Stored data
-- ==== Sys2Proof/Tests/Slice0.lean ====
section
/-! SUPPORT. Tests: ill-formed terms that the check refuses, words written out from the encodings of the spec, worked examples of the
spec, and, for every obligation with hypotheses, states and operands that meet them. -/

set_option Elab.async false

open Sys2Proof Sys2Proof.Machine

namespace Sys2Proof.Tests
/-! ### Well-formedness: a term for each check, which the check refuses (R223 and the rows of spec/12 to spec/15) -/

def refusesAll (l : List Instr) : Bool := l.all fun i => !i.wellFormed

/-- The check of integer types. -/
theorem test_illFormed_integerTypes : refusesAll [
    .add .f32 1 1 1,
    .sub .f32 1 1 1,
    .mul .f32 1 1 1,
    .mulh .f32 1 1 1,
    .div .f32 1 1 1,
    .rem .f32 1 1 1,
    .and .f32 1 1 1,
    .or .f32 1 1 1,
    .xor .f32 1 1 1,
    .andn .f32 1 1 1,
    .shl .f32 1 1 1,
    .shr .f32 1 1 1,
    .sar .f32 1 1 1,
    .rol .f32 1 1 1,
    .min .f32 1 1 1,
    .max .f32 1 1 1,
    .clz .f32 1 1,
    .ctz .f32 1 1,
    .popc .f32 1 1,
    .sel .f32 1 1 1 1,
    .slt .f32 1 1 1,
    .seq .f32 1 1 1,
    .sne .f32 1 1 1,
    .mov .f32 1 1,
    .aluiAdd .f32 1 1 1,
    .aluiAnd .f32 1 1 1,
    .aluiOr .f32 1 1 1,
    .aluiXor .f32 1 1 1,
    .aluiShl .f32 1 1 1,
    .aluiShr .f32 1 1 1,
    .aluiSar .f32 1 1 1,
    .aluiRol .f32 1 1 1,
    .aluiMin .f32 1 1 1,
    .aluiMax .f32 1 1 1,
    .aluiSlt .f32 1 1 1,
    .aluiSeq .f32 1 1 1,
    .aluiSne .f32 1 1 1,
    .li .f32 1 1,
    .addl .f32 1 1 1,
    .lil .f32 1 1,
    .andl .f32 1 1 1,
    .orl .f32 1 1 1,
    .xorl .f32 1 1 1,
    .beq .f32 .static 1 1 1,
    .bne .f32 .static 1 1 1,
    .blt .f32 .static 1 1 1,
    .bge .f32 .static 1 1 1,
    .bz .f32 .static 1 1,
    .bnz .f32 .static 1 1,
    .ldt .f32 1 1 1,
    .vand .f32 1 1 1 1,
    .vor .f32 1 1 1 1,
    .vxor .f32 1 1 1 1,
    .vshl .f32 1 1 1 1,
    .vshr .f32 1 1 1 1,
    .vsar .f32 1 1 1 1] = true := by decide +kernel

/-- The check of other checks. -/
theorem test_illFormed_otherChecks : refusesAll [
    .ext .i32 1 1 1 1,
    .pmov 1 false 16,
    .pcmp .un 1 1 1,
    .loop 1 1,
    .loop 1 0xFFFFFF,
    .loopi 1 2,
    .sendc 1 1 none 1 1,
    .sendc 1 1 none 1 13,
    .copym 1 1 1 1 13 1 0 false,
    .copym 1 1 1 1 1 13 0 false,
    .copym 1 1 1 1 2 1 1 false,
    .rot 1 1 33,
    .rot 1 1 0,
    .aopen 1 1 0,
    .asend 1 1 1 32 33,
    .asend 1 1 1 0 33,
    .asend 1 1 1 5 5,
    .vcmp .i32 .un 1 1 1 1,
    .vretag 1 1 0x31,
    .vretag 1 1 0x1A,
    .tlda .cx .normal 12 1 1 4,
    .tsta .cx .normal 1 1 12 4,
    .mldt .i64 0 1 1,
    .mldt .f32 1 1 1,
    .mldt .e2m1 0 1 1] = true := by decide +kernel

/-- The check of float types. -/
theorem test_illFormed_floatTypes : refusesAll [
    .fadd .i32 ⟨.rne, false⟩ 1 1 1,
    .fsub .i32 ⟨.rne, false⟩ 1 1 1,
    .fmul .i32 ⟨.rne, false⟩ 1 1 1,
    .fma .i32 ⟨.rne, false⟩ 1 1 1 1,
    .fnma .i32 ⟨.rne, false⟩ 1 1 1 1,
    .fdiv .i32 ⟨.rne, false⟩ 1 1 1,
    .fsqrt .i32 ⟨.rne, false⟩ 1 1,
    .fmin .i32 1 1 1,
    .fmax .i32 1 1 1,
    .fabs .i32 1 1,
    .fneg .i32 1 1,
    .fcmp .i32 .eq 1 1 1,
    .fclass .i32 1 1,
    .fmovi .i32 1 1,
    .fsgn .i32 1 1 1,
    .vexp2 .i32 ⟨.rne, false⟩ 1 1 1,
    .vlog2 .i32 ⟨.rne, false⟩ 1 1 1,
    .vrcp .i32 ⟨.rne, false⟩ 1 1 1,
    .vrsqrt .i32 ⟨.rne, false⟩ 1 1 1,
    .vsqrt .i32 ⟨.rne, false⟩ 1 1 1,
    .vsinpi .i32 ⟨.rne, false⟩ 1 1 1,
    .vcospi .i32 ⟨.rne, false⟩ 1 1 1,
    .vtanh .i32 ⟨.rne, false⟩ 1 1 1,
    .vsigm .i32 ⟨.rne, false⟩ 1 1 1,
    .verf .i32 ⟨.rne, false⟩ 1 1 1,
    .vdqnt .i32 ⟨.rne, false⟩ 1 1 1 1] = true := by decide +kernel

/-- The check of conversion types. -/
theorem test_illFormed_conversionTypes : refusesAll [
    .fcvt .i32 .n8 ⟨.rne, false⟩ 1 1,
    .fcvt .e4m3 .f32 ⟨.rne, false⟩ 1 1,
    .fcvt .f32 .e2m1 ⟨.rne, false⟩ 1 1,
    .vcvt .i8 .i32 ⟨.rne, false⟩ 1 1 0 1,
    .vcvt .f32 .f16 ⟨.rne, false⟩ 1 1 2 1] = true := by decide +kernel

/-- The check of plain types. -/
theorem test_illFormed_plainTypes : refusesAll [
    .ld .e4m3 ⟨.rlx, .normal, .cx⟩ 1 1 1,
    .st .e4m3 ⟨.rlx, .normal, .cx⟩ 1 1 1,
    .vmin .e4m3 1 1 1 1,
    .vmax .e4m3 1 1 1 1,
    .vabs .e4m3 1 1 1,
    .vneg .e4m3 1 1 1,
    .vbcast .e4m3 1 1 1,
    .vidx .e4m3 1 1 1,
    .vclamp .e4m3 1 1 1 1 1,
    .vcmp .e4m3 .eq 1 1 1 1,
    .vrmax .e4m3 1 1 1,
    .vrmin .e4m3 1 1 1,
    .vext .e4m3 1 1 1,
    .vins .e4m3 1 1 1] = true := by decide +kernel

/-- The check of atomic types. -/
theorem test_illFormed_atomicTypes : refusesAll [
    .aadd .f32 .rlx .cx 1 1 1 1,
    .aadd .n16 .rlx .cx 1 1 1 1,
    .aand .f32 .rlx .cx 1 1 1 1,
    .aand .n16 .rlx .cx 1 1 1 1,
    .aor .f32 .rlx .cx 1 1 1 1,
    .aor .n16 .rlx .cx 1 1 1 1,
    .axor .f32 .rlx .cx 1 1 1 1,
    .axor .n16 .rlx .cx 1 1 1 1,
    .amin .f32 .rlx .cx 1 1 1 1,
    .amin .n16 .rlx .cx 1 1 1 1,
    .amax .f32 .rlx .cx 1 1 1 1,
    .amax .n16 .rlx .cx 1 1 1 1,
    .aswp .f32 .rlx .cx 1 1 1 1,
    .aswp .n16 .rlx .cx 1 1 1 1,
    .acas .f32 .rlx .cx 1 1 1 1,
    .acas .n16 .rlx .cx 1 1 1 1] = true := by decide +kernel

/-- The check of vector types and rounding. -/
theorem test_illFormed_vectorTypesAndRounding : refusesAll [
    .vadd .e4m3 ⟨.rne, false⟩ 1 1 1 1,
    .vadd .i32 ⟨.rtz, false⟩ 1 1 1 1,
    .vsub .e4m3 ⟨.rne, false⟩ 1 1 1 1,
    .vsub .i32 ⟨.rtz, false⟩ 1 1 1 1,
    .vmul .e4m3 ⟨.rne, false⟩ 1 1 1 1,
    .vmul .i32 ⟨.rtz, false⟩ 1 1 1 1,
    .vfma .e4m3 ⟨.rne, false⟩ 1 1 1 1 1,
    .vfma .i32 ⟨.rtz, false⟩ 1 1 1 1 1,
    .vfnma .e4m3 ⟨.rne, false⟩ 1 1 1 1 1,
    .vfnma .i32 ⟨.rtz, false⟩ 1 1 1 1 1,
    .vdiv .e4m3 ⟨.rne, false⟩ 1 1 1 1,
    .vdiv .i32 ⟨.rtz, false⟩ 1 1 1 1,
    .vrsum .e4m3 ⟨.rne, false⟩ 1 1 1,
    .vrsum .i32 ⟨.rtz, false⟩ 1 1 1] = true := by decide +kernel

/-- The check of types of permutations. -/
theorem test_illFormed_typesOfPermutations : refusesAll [
    .vsel .e2m1 1 1 1 1,
    .vperm .e2m1 1 1 1 1,
    .vzip .e2m1 false 1 1 1 1,
    .vunzip .e2m1 false 1 1 1 1] = true := by decide +kernel

/-- The check of masks that are written. -/
theorem test_illFormed_masksThatAreWritten : refusesAll [
    .vcmp .i32 .eq 0 1 1 1,
    .kand 0 1 1,
    .kor 0 1 1,
    .kxor 0 1 1,
    .knot 0 1,
    .kset 0 1 1] = true := by decide +kernel

/-- The check of scaling kinds. -/
theorem test_illFormed_scalingKinds : refusesAll [
    .vqnt .f32 .mx ⟨.rne, false⟩ 1 1 1,
    .vqnt .e4m3 .none ⟨.rne, false⟩ 1 1 1,
    .vld .f32 .ws ⟨.rlx, .normal, .cx⟩ 1 1 1 1,
    .vst .f32 .mx ⟨.rlx, .normal, .cx⟩ 1 1 1 0,
    .vldw .f32 .ws ⟨.rlx, .normal, .cx⟩ 1 1 1,
    .vldsc .none ⟨.rlx, .normal, .cx⟩ 1 1 1,
    .vstsc .none ⟨.rlx, .normal, .cx⟩ 1 1 1] = true := by decide +kernel

/-- The check of types that share bytes. -/
theorem test_illFormed_typesThatShareBytes : refusesAll [
    .vst .e2m1 .none ⟨.rlx, .normal, .cx⟩ 1 1 1 1,
    .vlds .e2m3 ⟨.rlx, .normal, .cx⟩ 1 1 1 1,
    .vsts .e2m3 ⟨.rlx, .normal, .cx⟩ 1 1 1 1] = true := by decide +kernel

/-- The check of gather types. -/
theorem test_illFormed_gatherTypes : refusesAll [
    .vgath .i64 ⟨.rlx, .normal, .cx⟩ 1 1 1 1,
    .vscat .i64 ⟨.rlx, .normal, .cx⟩ 1 1 1 1] = true := by decide +kernel

/-- The check of mma operands. -/
theorem test_illFormed_mmaOperands : refusesAll [
    .mma 1 ⟨.i32, .none, 1, 64⟩ ⟨.i32, .none, 2, 64⟩ none false,
    .mma 1 ⟨.e4m3, .none, 1, 64⟩ ⟨.f32, .none, 2, 64⟩ none false,
    .mma 1 ⟨.f32, .mx, 1, 64⟩ ⟨.f32, .none, 2, 64⟩ (some 3) false,
    .mma 1 ⟨.e4m3, .none, 1, 64⟩ ⟨.e4m3, .mx, 2, 64⟩ none false,
    .mma 1 ⟨.e4m3, .none, 1, 64⟩ ⟨.e4m3, .none, 1, 64⟩ (some 3) false] = true := by decide +kernel

/-- Boundary values that the checks let through. -/
theorem test_wellFormed_boundaries : ([
    .sendc 1 1 none 1 2, .sendc 1 1 none 1 12, .loop 1 2, .loopi 1 3, .rot 1 2 32, .asend 1 1 1 31 32, .copym 1 1 1 1 12 12 3 true,
    .copym 1 1 1 1 5 0 0 false, .tlda .cx .normal 0 1 0 15, .tlda .cx .normal 15 1 0 0, .mldt .f32 0 1 0, .mldt .i8 12 1 0,
    .vcvt .f32 .f16 ⟨.rne, false⟩ 1 1 1 0, .vretag 1 1 0x30, .vretag 1 1 0x2F, .vst .e2m1 .mx ⟨.rlx, .normal, .cx⟩ 1 0 1 0,
    .pmov 1 true 31, .pmov 1 false 15, .aopen 0 1 0xFFFF, .acas .i32 .rlx .cx 1 1 0 1, .vadd .i32 ⟨.rne, false⟩ 1 1 1 0,
    .vadd .f32 ⟨.sr, true⟩ 1 1 1 0, .mma 1 ⟨.e4m3, .mx, 1, 64⟩ ⟨.e2m1, .none, 2, 64⟩ (some 3) true] : List Instr).all Instr.wellFormed = true := by
  decide +kernel
/-! ### Decoding: one word for each constructor, its fields laid out as the field rows of spec/10 and spec/12 to spec/15 say -/

/-- R216: the R format. -/
def formR (maj min : BitVec 6) (ty q : BitVec 4) (d a b c : BitVec 6) (k : BitVec 3) : Nat :=
  (0#15 ++ k ++ c ++ q ++ ty ++ min ++ b ++ a ++ d ++ maj ++ 0#2).toNat
/-- R216: the I format. -/
def formI (maj min : BitVec 6) (ty q : BitVec 4) (d a b : BitVec 6) (imm : BitVec 24) : Nat :=
  (imm ++ q ++ ty ++ min ++ b ++ a ++ d ++ maj ++ 0#2).toNat
/-- R216: the M format. -/
def formM (maj min : BitVec 6) (ty q : BitVec 4) (d a b : BitVec 6) (scope : BitVec 3) (off : BitVec 21) : Nat :=
  (off ++ scope ++ q ++ ty ++ min ++ b ++ a ++ d ++ maj ++ 0#2).toNat
/-- R216: the L format. -/
def formL (maj min : BitVec 6) (ty q : BitVec 4) (d a b : BitVec 6) (imm : BitVec 24) (ext : BitVec 32) : Nat :=
  (ext ++ imm ++ q ++ ty ++ min ++ b ++ a ++ d ++ maj ++ 1#2).toNat
/-- R216: the E format. -/
def formE (maj min : BitVec 6) (ty q : BitVec 4) (d a b c : BitVec 6) (k : BitVec 3) (ext : BitVec 64) : Nat :=
  (ext ++ 0#15 ++ k ++ c ++ q ++ ty ++ min ++ b ++ a ++ d ++ maj ++ 2#2).toNat

/-- Each word decodes to its instruction, and has its length. -/
def decodesTo (len : Nat) (rows : List (Nat × Instr)) : Bool :=
  rows.all fun e => decide (decode 32 (BitVec.ofNat 128 e.1) = .instr e.2 len)

/-- R351, R354, R357. -/
theorem test_decode_sys :
    decodesTo 8 [
      (formI 0x0 0x0 3 5 63 1 2 0x800001, .udf 63 1 2 3 5 0x800001),
      (formR 0x0 0x1 0 0 0 0 0 0 0, .nop),
      (formI 0x0 0x2 0 0 0 0 0 0xffffff, .trap 0xFFFFFF),
      (formR 0x0 0x3 0 0 0 4 0 4 0, .eretResume 4 true),
      (formR 0x0 0x3 0 0 0 4 0 0 0, .eretResume 4 false),
      (formR 0x0 0x3 0 0 0 4 0 1 0, .eretSkip 4),
      (formR 0x0 0x3 0 0 0 4 0 2 0, .eretForward 4),
      (formR 0x0 0x3 0 0 0 4 0 3 0, .eretEnd 4),
      (formI 0x0 0x4 0 0 5 0 0 0x18, .sysr 5 0x18),
      (formI 0x0 0x5 0 0 0 6 0 0x44, .sysw 0x44 6),
      (formI 0x0 0x6 0 0 5 6 0 0x44, .sysset 5 0x44 6),
      (formI 0x0 0x7 0 0 5 6 0 0x44, .sysclr 5 0x44 6),
      (formR 0x0 0x8 0 0 0 0 0 0 0, .chkerr),
      (formR 0x0 0x9 0 0 3 4 0 0 0, .idle 3 4),
      (formR 0x0 0xa 0 0 0 34 5 3 0, .tlbinv 2 5 false),
      (formR 0x0 0xa 0 0 0 34 5 4 0, .tlbinv 2 5 true),
      (formR 0x0 0xb 0 0 3 0 0 0 0, .pair 3),
      (formR 0x0 0xc 0 0 3 0 0 0 0, .unpair 3),
      (formR 0x0 0xd 0 0 0 4 0 0 0, .haltx 4),
      (formR 0x0 0xe 0 0 0 4 0 0 0, .resumex 4),
      (formR 0x0 0xf 0 0 3 4 0 0 0, .stepx 3 4),
      (formR 0x0 0x10 0 0 3 0 0 0 0, .rdcyc 3)] = true := by decide +kernel

/-- R222, R252, R254. -/
theorem test_decode_alu :
    decodesTo 8 [
      (formR 0x1 0x0 0 0 3 4 5 0 0, .add .i8 3 4 5),
      (formR 0x1 0x1 1 0 3 4 5 0 0, .sub .i16 3 4 5),
      (formR 0x1 0x2 2 0 3 4 5 0 0, .mul .i32 3 4 5),
      (formR 0x1 0x3 3 0 3 4 5 0 0, .mulh .i64 3 4 5),
      (formR 0x1 0x4 4 0 3 4 5 0 0, .div .n8 3 4 5),
      (formR 0x1 0x5 5 0 3 4 5 0 0, .rem .n16 3 4 5),
      (formR 0x1 0x6 6 0 3 4 5 0 0, .and .n32 3 4 5),
      (formR 0x1 0x7 7 0 3 4 5 0 0, .or .n64 3 4 5),
      (formR 0x1 0x8 0 0 3 4 5 0 0, .xor .i8 3 4 5),
      (formR 0x1 0x9 1 0 3 4 5 0 0, .andn .i16 3 4 5),
      (formR 0x1 0xa 2 0 3 4 5 0 0, .shl .i32 3 4 5),
      (formR 0x1 0xb 3 0 3 4 5 0 0, .shr .i64 3 4 5),
      (formR 0x1 0xc 4 0 3 4 5 0 0, .sar .n8 3 4 5),
      (formR 0x1 0xd 5 0 3 4 5 0 0, .rol .n16 3 4 5),
      (formR 0x1 0xe 6 0 3 4 5 0 0, .min .n32 3 4 5),
      (formR 0x1 0xf 7 0 3 4 5 0 0, .max .n64 3 4 5),
      (formR 0x1 0x15 5 0 3 4 5 0 0, .slt .n16 3 4 5),
      (formR 0x1 0x16 6 0 3 4 5 0 0, .seq .n32 3 4 5),
      (formR 0x1 0x17 7 0 3 4 5 0 0, .sne .n64 3 4 5),
      (formR 0x1 0x10 2 0 3 4 0 0 0, .clz .i32 3 4),
      (formR 0x1 0x11 6 0 3 4 0 0 0, .ctz .n32 3 4),
      (formR 0x1 0x12 7 0 3 4 0 0 0, .popc .n64 3 4),
      (formR 0x1 0x13 3 0 3 4 5 6 0, .ext .i64 3 4 5 6),
      (formR 0x1 0x14 1 0 3 4 5 6 0, .sel .i16 3 4 5 6),
      (formR 0x1 0x18 4 0 3 4 0 0 0, .mov .n8 3 4)] = true := by decide +kernel

/-- R222, R255, R256. -/
theorem test_decode_alui :
    decodesTo 8 [
      (formI 0x2 0x0 3 0 3 4 0 0xfffff0, .aluiAdd .i64 3 4 0xFFFFF0),
      (formI 0x2 0x6 3 0 3 4 0 0xfffff0, .aluiAnd .i64 3 4 0xFFFFF0),
      (formI 0x2 0x7 3 0 3 4 0 0xfffff0, .aluiOr .i64 3 4 0xFFFFF0),
      (formI 0x2 0x8 3 0 3 4 0 0xfffff0, .aluiXor .i64 3 4 0xFFFFF0),
      (formI 0x2 0xa 3 0 3 4 0 0xfffff0, .aluiShl .i64 3 4 0xFFFFF0),
      (formI 0x2 0xb 3 0 3 4 0 0xfffff0, .aluiShr .i64 3 4 0xFFFFF0),
      (formI 0x2 0xc 3 0 3 4 0 0xfffff0, .aluiSar .i64 3 4 0xFFFFF0),
      (formI 0x2 0xd 3 0 3 4 0 0xfffff0, .aluiRol .i64 3 4 0xFFFFF0),
      (formI 0x2 0xe 3 0 3 4 0 0xfffff0, .aluiMin .i64 3 4 0xFFFFF0),
      (formI 0x2 0xf 3 0 3 4 0 0xfffff0, .aluiMax .i64 3 4 0xFFFFF0),
      (formI 0x2 0x15 3 0 3 4 0 0xfffff0, .aluiSlt .i64 3 4 0xFFFFF0),
      (formI 0x2 0x16 3 0 3 4 0 0xfffff0, .aluiSeq .i64 3 4 0xFFFFF0),
      (formI 0x2 0x17 3 0 3 4 0 0xfffff0, .aluiSne .i64 3 4 0xFFFFF0),
      (formI 0x2 0x1f 2 0 3 0 0 0x123456, .li .i32 3 0x123456)] = true := by decide +kernel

§ What this task involves
From the entries, copy every line in which the word "vcvt" occurs.

§ Written answer
    .vcvt .i8 .i32 ⟨.rne, false⟩ 1 1 0 1,
    .vcvt .f32 .f16 ⟨.rne, false⟩ 1 1 2 1] = true := by decide +kernel
    .vcvt .f32 .f16 ⟨.rne, false⟩ 1 1 1 0, .vretag 1 1 0x30, .vretag 1 1 0x2F, .vst .e2m1 .mx ⟨.rlx, .normal, .cx⟩ 1 0 1 0,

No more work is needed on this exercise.